[I18n-sig] Re: [Python-Dev] Unicode debate

Just van Rossum just@letterror.com
Fri, 5 May 2000 10:25:37 +0100


At 11:02 PM +0200 04-05-2000, Fredrik Lundh wrote:
>Henry S. Thompson <ht@cogsci.ed.ac.uk> wrote:
>> I think I hear a moderate consensus developing that the 'ASCII
>> proposal' is a reasonable compromise given the time constraints.
>
>agreed.

This makes no sense: implementing the 7-bit proposal takes the more or less
the same time as implementing 8-bit downcasting. Or is it just the
bickering that's too time consuming? ;-)

I worry that if the current implementation goes into 1.6 more or less as it
is now there's no way we can ever go back (before P3K). Or will Unicode
support be marked "experimental" in 1.6? This is not so much about the
7-bit/8-bit proposal but about the dubious unicode() and unichr() functions
and the u"" notation:

- unicode() only takes strings, so is effectively a method of the string type.
- if narrow and wide strings are meant to be as similar as possible,
chr(256) should just return a wide char
- similarly, why is the u"" notation at all needed?

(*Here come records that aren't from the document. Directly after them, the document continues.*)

-- ==== Sys2Proof/Laws/KeepBase.lean ====
section
/-!
SUPPORT. One lemma for each operation of the register file, local memory, the adder lanes, the switch, the fabric port, the ledger and the notices: it keeps the queue of
waiting commands and the canonical form of local memory, and each command answers a next state.
-/

namespace Sys2Proof.Machine

variable {p : List Instr} {b : Bool}

theorem State.regSet_keeps {s : State} {key : Nat} {v : Word} (h : s.Keeps p b) : (State.regSet s key v).Keeps p b := by
  unfold State.regSet
  repeat' (with_reducible first | assumption | apply keeps_ite | split | (apply keeps_mk; first  | assumption))

theorem State.wr_keeps {s : State} {r : Reg} {v : Nat} {i : Nat} {o : Nat} (h : s.Keeps p b) : (State.wr s r v i o).Keeps p b := by
  unfold State.wr
  repeat' (with_reducible first | assumption | apply State.regSet_keeps)

theorem State.bump64_keeps {s : State} {r : Reg} {n : Nat} {i : Nat} (h : s.Keeps p b) : (State.bump64 s r n i).Keeps p b := by
  unfold State.bump64
  repeat' (with_reducible first | assumption | apply State.wr_keeps)

theorem State.free_keeps {s : State} {use : Nat} (h : s.Keeps p b) : (((State.free s use)).2).Keeps p b := by
  unfold State.free
  repeat' (with_reducible first | assumption | apply keeps_ite | split | (apply keeps_mk; first  | assumption))

theorem State.bumpFree_keeps {s : State} {r : Reg} {use : Nat} {i : Nat} (h : s.Keeps p b) : (State.bumpFree s r use i).Keeps p b := by
  unfold State.bumpFree
  repeat' (with_reducible first | assumption | apply State.bump64_keeps | apply State.free_keeps)

theorem State.emit_keeps {s : State} {m : OutMsg} (h : s.Keeps p b) : (State.emit s m).Keeps p b := by
  unfold State.emit
  repeat' (with_reducible first | assumption | apply keeps_ite | split | (apply keeps_mk; first  | assumption))

theorem State.msix_keeps {s : State} {v : Nat} (h : s.Keeps p b) : (State.msix s v).Keeps p b := by
  unfold State.msix
  repeat' (with_reducible first
    | assumption | apply State.emit_keeps | apply keeps_ite | split
    | (apply keeps_mk; first  | assumption | apply State.emit_keeps))

theorem State.setHdr_keeps {s : State} {ty : Nat} {inst : Nat} {off : Nat} {v : Nat} (h : s.Keeps p b) :
    (State.setHdr s ty inst off v).Keeps p b := by
  unfold State.setHdr
  repeat' (with_reducible first | assumption | apply State.regSet_keeps)

theorem State.intEdge_keeps {s : State} {s1 : State} (h : s.Keeps p b) (h2 : s1.Keeps p b) : (State.intEdge s s1).Keeps p b := by
  unfold State.intEdge
  repeat' (with_reducible first | assumption | apply State.setHdr_keeps | apply State.msix_keeps | apply keeps_ite | split)

theorem State.setInt_keeps {s : State} {ty : Nat} {inst : Nat} {bits : Nat} (h : s.Keeps p b) :
    (State.setInt s ty inst bits).Keeps p b := by
  unfold State.setInt
  repeat' (with_reducible first | assumption | apply State.intEdge_keeps | apply State.setHdr_keeps)

theorem State.refuse_keeps {s : State} {ty : Nat} {inst : Nat} {code : Nat} {info0 : Nat} {info1 : Nat} (h : s.Keeps p b) :
    (State.refuse s ty inst code info0 info1).Keeps p b := by
  unfold State.refuse
  repeat' (with_reducible first | assumption | apply State.setInt_keeps | apply State.setHdr_keeps)

theorem State.raise_keeps {s : State} {ty : Nat} {inst : Nat} {code : Nat} {info0 : Nat} {info1 : Nat} (h : s.Keeps p b) :
    (State.raise s ty inst code info0 info1).Keeps p b := by
  unfold State.raise
  repeat' (with_reducible first | assumption | apply State.refuse_keeps | apply keeps_ite | split)

theorem State.freeBytes_keeps {s : State} {use : Nat} {n : Nat} (h : s.Keeps p b) : (((State.freeBytes s use n)).2).Keeps p b := by
  unfold State.freeBytes
  repeat' (with_reducible first | assumption | apply keeps_ite | split | (apply keeps_mk; first  | assumption))

theorem State.setFlag_keeps {s : State} {r : Reg} {x2 : Nat} {v : Bool} {i : Nat} (h : s.Keeps p b) :
    (State.setFlag s r x2 v i).Keeps p b := by
  unfold State.setFlag
  repeat' (with_reducible first | assumption | apply State.wr_keeps)

theorem State.bump_keeps {s : State} {r : Reg} {n : Nat} {i : Nat} (h : s.Keeps p b) : (State.bump s r n i).Keeps p b := by
  unfold State.bump
  repeat' (with_reducible first | assumption | apply State.wr_keeps)

theorem State.wrAll_keeps {s : State} {r : Reg} {v : Nat} {x3 : Nat} (h : s.Keeps p b) : (State.wrAll s r v x3).Keeps p b := by
  induction x3 generalizing s with
  | zero => exact h
  | succ n ih =>
  unfold State.wrAll
  try dsimp only
  repeat' (with_reducible first
    | assumption | apply ih | apply State.wr_keeps | apply keeps_foldl | apply keeps_foldl_fst | apply keeps_foldl_snd | apply keeps_ite | apply goes_ite | apply keeps_ite_fst | apply keeps_ite_snd | apply keeps_ite_mid | apply goes_next
    | (apply keeps_mk; first | assumption | apply ih | apply State.wr_keeps | apply keeps_foldl | apply keeps_foldl_fst | apply keeps_foldl_snd | apply keeps_ite | apply goes_ite | apply keeps_ite_fst | apply keeps_ite_snd | apply keeps_ite_mid | (split <;> first | done | (rename_i heq; obtain ⟨rfl, rfl⟩ := pair_eq heq) | (rename_i heq; obtain ⟨rfl, rfl, rfl⟩ := triple_eq heq) | skip))
    | intro _ _ _ | dsimp only |  (split <;> first | done | (rename_i heq; obtain ⟨rfl, rfl⟩ := pair_eq heq) | (rename_i heq; obtain ⟨rfl, rfl, rfl⟩ := triple_eq heq) | skip))

theorem State.setFld_keeps {s : State} {r : Reg} {hi : Nat} {lo : Nat} {v : Nat} {i : Nat} (h : s.Keeps p b) :
    (State.setFld s r hi lo v i).Keeps p b := by
  unfold State.setFld
  repeat' (with_reducible first | assumption | apply State.wr_keeps)

theorem State.dropCopyOf_keeps {s : State} {core : Nat} {line : Nat} (h : s.Keeps p b) : (State.dropCopyOf s core line).Keeps p b := by
  unfold State.dropCopyOf
  repeat' (with_reducible first | assumption | apply keeps_ite | split | (apply keeps_mk; first  | assumption))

The current design is more complex than needed, and still offers plenty of
surprises. Making it simpler (without integrating the two string types) is
not a huge effort. Seeing the wide string type as independent of Unicode
takes no physical effort at all, as it's just in our heads.

Fixing str() so it can return wide strings might be harder, and can wait
until later. Would be too bad, though.

Just